The General Zapped an Angel
- First edition
- Author: Howard Fast
- Cover artist: Peter Bramley
- Language: English
- Genre: Science fiction and fantasy
- Publisher: William Morrow
- Publication date: 1970
- Publication place: United States
- Media type: Print (Hardcover, Paperback)
- Pages: 159
- OCLC: 55249

= The General Zapped an Angel =

1970 science fiction and fantasy story collection by Howard Fast

The General Zapped an Angel is a collection of nine science fiction and fantasy stories by American writer Howard Fast, published by William Morrow and Company in 1970. A paperback edition from Ace Books followed later that year. The Ace paperback was reissued in 1978. The contents of this collection were incorporated into Fast's 1975 omnibus, Time and the Riddle.

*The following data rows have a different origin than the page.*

-- ==== Sys2Proof/Machine/Flags.lean ====
section
/-! DEFINITION. Every value VF takes as a flag (10_state.md R23, R30). -/

namespace Sys2Proof.Machine

/-- VF is 1 or 0. -/
def flagByte (b : Bool) : Byte := if b then 1 else 0

/-- ADD: the true sum exceeds 255 (42_alu.md R114, R122). -/
def carryOut (a b : Byte) : Bool := decide (a.toNat + b.toNat > 255)

/-- SUB and SUBN: no borrow, the minuend is at least the subtrahend (R114, R123, R125). -/
def noBorrow (minuend subtrahend : Byte) : Bool := decide (minuend.toNat ≥ subtrahend.toNat)

/-- SHR: bit 0 before the shift (R124). -/
def lowBit (a : Byte) : Bool := a.getLsbD 0

/-- SHL: bit 7 before the shift (R126). -/
def highBit (a : Byte) : Bool := a.getLsbD 7

/-- Result first, then the flag: the row order of ADD Vx,Vy, so the flag stands when `x` is F (R115). -/
def State.resultThenFlag (s : State) (x : Reg) (r : Byte) (f : Bool) : State := (s.setV x r).setV VF (flagByte f)

/-- Flag first, then the result: the row order of SUB, SHR, SUBN and SHL, so the result stands when `x` is F (R115). -/
def State.flagThenResult (s : State) (x : Reg) (r : Byte) (f : Bool) : State := (s.setV VF (flagByte f)).setV x r

end Sys2Proof.Machine
end

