/-- Every step keeps it true that, while a load is still accepted, the core is as the reset left it (R172, R177). -/
def Obligations.StepKeepsLoadWindow : Prop := ∀ s t : State, s.LoadWindow → step s = .next t → t.LoadWindow

/-! ## Encoding -/

/-- Decoding an encoded instruction gives it back, as a word and at the front of any bytes (R73, R84). -/
def Obligations.DecodeOfEncodeIsIdentity : Prop :=
  ∀ (i : Instr) (rest : List Byte),
    decodeWord (encode i) = .ok i ∧ decode (encodeBytes i ++ rest) = .ok (i, rest)

/-- Encoding a decoded instruction gives the word back: no bit of a valid word is lost (R84). -/
def Obligations.EncodeOfDecodeIsIdentity : Prop :=
  ∀ (w : Word) (i : Instr), decodeWord w = .ok i → encode i = w

/-- The INVALID words are those of the four sets of R86 (its counts apart). -/
def Obligations.InvalidWordsAreTheFourSets : Prop :=
  ∀ w : Word, decodeWord w = .error (.invalidOpcode w) ↔
    (w.toNat / 4096 = 0x0 ∧ w.toNat % 256 ∉ [0xE0, 0xEE]) ∨
    (w.toNat / 4096 = 0x8 ∧ w.toNat % 16 ∈ [0x8, 0x9, 0xA, 0xB, 0xC, 0xD, 0xF]) ∨
    (w.toNat / 4096 = 0xE ∧ w.toNat % 256 ∉ [0x9E, 0xA1]) ∨
    (w.toNat / 4096 = 0xF ∧ w.toNat % 256 ∉ [0x07, 0x0A, 0x15, 0x18, 0x1E, 0x29, 0x33, 0x55, 0x65])

/-- A word decodes exactly when a row of the opcode map has it, and then to an instruction of that row and no other
(R83, its counts apart). -/
def Obligations.DecodeAgreesWithOpcodeMap : Prop :=
  ∀ w : Word, ((∃ i, decodeWord w = .ok i) ↔ ∃ r ∈ opcodeMap, r.hasWord w = true) ∧
    ∀ i, decodeWord w = .ok i → ∀ r ∈ opcodeMap, r.hasWord w = true ↔ r = i.row

/-- Words of the source's scenario and of 95_test_vectors.md 2.1 decode as written there (R76-R78, R82, R85). -/
def Obligations.WrittenOutWordsDecode : Prop :=
  decodeWord 0x6005 = .ok (.ldKk 0 0x05) ∧ decodeWord 0x6108 = .ok (.ldKk 1 0x08) ∧
  decodeWord 0x8014 = .ok (.addXy 0 1) ∧ decodeWord 0x00E0 = .ok (.cls 0) ∧ decodeWord 0x01E0 = .ok (.cls 1) ∧
  decodeWord 0x5121 = .ok (.seXy 1 2 1) ∧ decodeWord 0x8126 = .ok (.shr 1 2) ∧ decodeWord 0xE09E = .ok (.skp 0) ∧
  decodeWord 0xFF65 = .ok (.ldLoad 15) ∧ decodeWord 0x0123 = .error (.invalidOpcode 0x0123) ∧
  decodeWord 0x800F = .error (.invalidOpcode 0x800F) ∧ decodeWord 0xF11F = .error (.invalidOpcode 0xF11F)

/-- The assembly line of an instruction is well-formed, assembles to the instruction with its ignored bits 0, and is read
back from its own text (R89, R90; the text's form is the model's choice, log entry 12). -/
def Obligations.AssemblyRoundTrips : Prop :=
  ∀ i : Instr, i.toAsm.wellFormed = true ∧ i.toAsm.assemble = some i.clearIgnored ∧
    readLine i.toAsm.text = some i.toAsm

/-! ## The CPU step -/

/-- R93-R96: the two bytes at `pc`, the lower one first, are decoded, and the instruction is executed; all the step adds is
that its grant is used up and the load window closes. -/
def Obligations.StepRunsDecodedInstruction : Prop :=
  ∀ (s : State) (i : Instr), CpuTurn s → s.status = .running → s.run = true →
    0x200 ≤ s.pc.toNat → s.pc.toNat ≤ 0xFFE →
    decodeWord (readByte s.mem s.pc.toNat ++ readByte s.mem (s.pc.toNat + 1)) = .ok i →
    step s = exec i s.granted

/-- R92, R154: an instruction step with `pc` outside 0x200..0xFFE raises FETCH_RANGE with word 0 and address `pc`. -/
def Obligations.FetchOutsideWindowFaults : Prop :=
  ∀ s : State, CpuTurn s → s.status = .running → s.run = true → (s.pc.toNat < 0x200 ∨ 0xFFE < s.pc.toNat) →
    ∃ t, step s = .next t ∧ FaultedAs .fetchRange 0x0000 s.granted t

/-- R87, R150: an INVALID word is not skipped; it raises INVALID_OPCODE with the word and the address it was fetched from. -/
def Obligations.InvalidWordFaults : Prop :=
  ∀ s : State, CpuTurn s → s.status = .running → s.run = true → 0x200 ≤ s.pc.toNat → s.pc.toNat ≤ 0xFFE →
    (∀ i, decodeWord (readWord s.mem s.pc.toNat) ≠ .ok i) →
    ∃ t, step s = .next t ∧ FaultedAs .invalidOpcode (readWord s.mem s.pc.toNat) s.granted t

/-- R101: with `run = 0` the CPU's step stops the run and changes nothing else; a pending wait writes no register. -/
def Obligations.ClearedRunFlagStops : Prop :=
  ∀ s : State, CpuTurn s → s.run = false → (s.status = .running ∨ s.status = .waitingKey) →
    step s = .next { s.granted with status := .stopped }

Fast described the stories as "about the general childishness of man, the only form of life that refuses to grow up."

James Blish gave the collection an unfavorable review, saying the stories "are all too obvious parables, with all too obvious morals." Kirkus Reviews, however, gave General a brief four-star review, singling out the title story for praise.

The second episode of the 2007 TV series Masters of Science Fiction, "The Awakening", was adapted from the title story of this book.

==Contents==
- "The General Zapped an Angel"
- "The Mouse"
- "The Vision of Milty Boil"
- "The Mohawk"
- "The Wound"
- "Tomorrow's Wall Street Journal"
- "The Interval"
- "The Movie House"
- "The Insects"

All stories were original to the collection except "The Mouse", which first appeared in F&SF in November 1969.